Apem putih Pandeglang memang berbeda dari kue apem lainnya. Biasanya kue apem tidak memiliki rasa, dan cenderung hambar.

Mengutip budaya-indonesia.org, apem putih ini memiliki cita rasa yang manis dan sedikit gurih. Teksturnya pun cenderung lembut, serta tidak kopong seperti apem tawar.

Untuk bentuknya, kue apem putih cenderung lebih besar dari apem pada umumnya, sehingga cukup mengenyangkan.

Punya banyak nama
Dok. Istimewa

Apem putih diketahui memiliki banyak nama yang selama ini dikenal oleh masyarakat Pandeglang dan sekitarnya. Selain apem putih, kue ini juga dikenal sebagai apem bohay atau apem Cimanuk.

Penamaan putih berasal dari warnanya yang putih polos, tanpa ada tambahan apapun.

Sedangkan penamaan bohay karena bentuknya lebih besar dan kenyal dibanding apem lainnya.

Kemudian untuk apem Cimanuk berasal dari nama daerah penghasilnya, yakni Cimanuk, Kabupaten Pandeglang, Banten.

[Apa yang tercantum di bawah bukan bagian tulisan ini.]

-- ==== Sys2Proof/Machine/Datre.lean ====
section
/-! DEFINITION. The rows of the Datre protocol (R334–R351): requests at the home, messages at an agent, changes of the selvedge
table, death and recovery. A packet to another agent is sent into `out`; what other agents send arrives as one of these
rows (log 1). -/

namespace Sys2Proof.Machine

/-! ### Requests at the home (R335, R336, R342, R349, R360, R438) -/

/-- Whether a local line lies in the secure region (R438). -/
def inSecure (s : State) (l : Nat) : Bool := s.pkg.secBase * 2 ^ 30 ≤ 128 * l && 128 * l < s.pkg.secLim * 2 ^ 30

/-- The line and the destination of a response packet of a home. -/
def Packet.answerTo : Packet → Option (Nat × Nat)
  | .data l d _ _ _ | .grant l d _ _ | .wback l d | .dirtyack l d | .refuse l d | .poison l d => some (l, d)
  | .word a d _ => some (a / 128, d)
  | _ => none

/-- The responses that have gone out since the outbox held `n` packets carry the mark of their requests (R358). -/
def echoMarks (n : Nat) (s : State) : State :=
  ((s.out.drop n).filterMap Packet.answerTo).foldl (fun (st : State) e =>
    if st.pkg.marks.contains e.2 then
      { st.send (.marked e.1 e.2) with pkg := { st.pkg with marks := st.pkg.marks.erase e.2 } }
    else st) s

/-- Keep the cell id that a request carries (R329), also that of a block copy. -/
def noteCell (s : State) (src cell : Nat) : State :=
  if isHost src then s else { s with pkg := { s.pkg with seen := tset s.pkg.seen src (cell % noCell) } }

/-- A host's cached access to the secure region (R345, R438): a read gets the poison indicator, a write is discarded and counted in HERR;
a notice has no effect. -/
def hostSecure (s : State) (i : Instr) : State :=
  let line := reqLine i
  let src := reqSrc i
  match i with
  | .wbm .. => { s with pkg := { s.pkg with herrW := s.pkg.herrW + 1 } }.send (.wback line src)
  | .wbu .. => { s with pkg := { s.pkg with herrW := s.pkg.herrW + 1 } }
  | .clrp .. => s.send (.wback line src)
  | .dirty .. => s.send (.dirtyack line src)
  | .evs .. => s
  | _ => s.send (.poison line src)

/-- Serve a request row: messages of fenced agents are dropped (R349); a request for a dead home, which reaches the package
when it is the designated neighbour, gets Poison (R360); so does a request into the secure region from a package without
a secure core, and a read of it by a host (R438); the home serves the rest. -/
def homeRow (s : State) (i : Instr) : Host.Outcome State Fault Refusal :=
  let g := agentOf (reqLine i)
  let n := s.out.length
  if s.pkg.fenced.contains (reqSrc i) then .next s
  else if g ≠ s.pkg.agent then
    .next (if s.pkg.fenced.contains g then echoMarks n (s.send (.poison (reqLine i) (reqSrc i))) else s)
  else
    let s1 := noteCell s (reqSrc i) (cellId i)
    if inSecure s (localOf (reqLine i)) && isHost (reqSrc i) then .next (echoMarks n (hostSecure s1 i)).wake
    else if inSecure s (localOf (reqLine i)) && !Config.secureAgent (reqSrc i) then
      .next (echoMarks n (s1.send (.poison (reqLine i) (reqSrc i))))
    else .next (echoMarks n (s1.serve i)).wake

/-- RDS (R336). -/
def execRds (src : Sender) (line : Nat) (s : State) : Host.Outcome State Fault Refusal := homeRow s (.rds src line)

/-- RDX (R336). -/
def execRdx (src cell line : Nat) (s : State) : Host.Outcome State Fault Refusal := homeRow s (.rdx src cell line)

/-- UPG (R336). -/
def execUpg (src cell line : Nat) (s : State) : Host.Outcome State Fault Refusal := homeRow s (.upg src cell line)

/-- WRFULL (R336, R351). -/
def execWrfull (src cell line : Nat) (s : State) : Host.Outcome State Fault Refusal := homeRow s (.wrfull src cell line)

/-- RDU (R217, R336). -/
def execRdu (src cell line : Nat) (wr : Bool) (s : State) : Host.Outcome State Fault Refusal :=
  homeRow s (.rdu src cell line wr)

/-- WBU (R33, R217, R336). -/
def execWbu (src cell line : Nat) (mask : WbuMask) (dat : LineData) (s : State) : Host.Outcome State Fault Refusal :=
  homeRow s (.wbu src cell line mask dat)

/-- RDNC (R230, R336). -/
def execRdnc (src : Sender) (addr : Nat) (s : State) : Host.Outcome State Fault Refusal := homeRow s (.rdnc src addr)

/-- EVS (R336, R338). -/
def execEvs (src : Sender) (line : Nat) (s : State) : Host.Outcome State Fault Refusal := homeRow s (.evs src line)

/-- WBM (R336, R338). -/
def execWbm (src : Sender) (line : Nat) (dat : LineData) (s : State) : Host.Outcome State Fault Refusal :=
  homeRow s (.wbm src line dat)

/-- DIRTY (R336, R338). -/
def execDirty (src : Sender) (line : Nat) (s : State) : Host.Outcome State Fault Refusal := homeRow s (.dirty src line)

/-- CLRP (R336, R351). -/
def execClrp (src : Sender) (line : Nat) (s : State) : Host.Outcome State Fault Refusal := homeRow s (.clrp src line)

/-! ### Messages at an agent (R337–R339) -/

/-- Whether a message comes from a fenced agent, which is dropped (R349). -/
def isFenced (s : State) (a : Nat) : Bool := s.pkg.fenced.contains a

/-- No L1 of the package keeps a line that it has not written. -/
def dropCleanL1 (s : State) (line : Nat) : State :=
  { s with cores := s.cores.map fun (e : Nat × Core) => (e.1, { e.2 with l1 := e.2.l1.filter fun x => x.line != line || !x.clean }) }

Mengutip artikel yang diterbitkan oleh Unikom, kue apem putih ternyata jadi salah satu hidangan khas kerajaan Banten. Dulunya sultan sangat menyukai makanan ini karena rasa dan teksturnya yang lezat saat disantap.

Di masanya, kue apem ini biasa disajikan saat bulan Ramadan sebagai kudapan untuk berbuka puasa (takjil).

Di momen itu, pihak kerajaan juga akan membagikannya kepada warga sekitar, sehingga mereka bisa ikut menikmati kelezatannya.

Terdapat varian kekinian
Dok. Istimewa

Mengutip Liputan6, apem putih sendiri mulai mengikuti selera pasar kuliner masa kini. Di masa sekarang terdapat banyak varian modern yang dibuat dengan berbagai rasa.

Di Pandeglang, apem ini memiliki varian rasa tambahan berupa coklat, keju sampai pandan.

Untuk membuat apem putih, terdapat sejumlah bahan yang perlu disiapkan seperti tepung beras, tape singkong dan air panas secukupnya.

Untuk membuatnya, pertama tepung beras dicampurkan dengan tape singkong yang sudah dihaluskan lalu diaduk.

Kemudian adonan dimasukkan ke dalam cetakan berbahan daun pisang. Apem bisa segera dikukus hingga matang.

Setelahnya apem tersebut bisa disajikan hangat-hangat.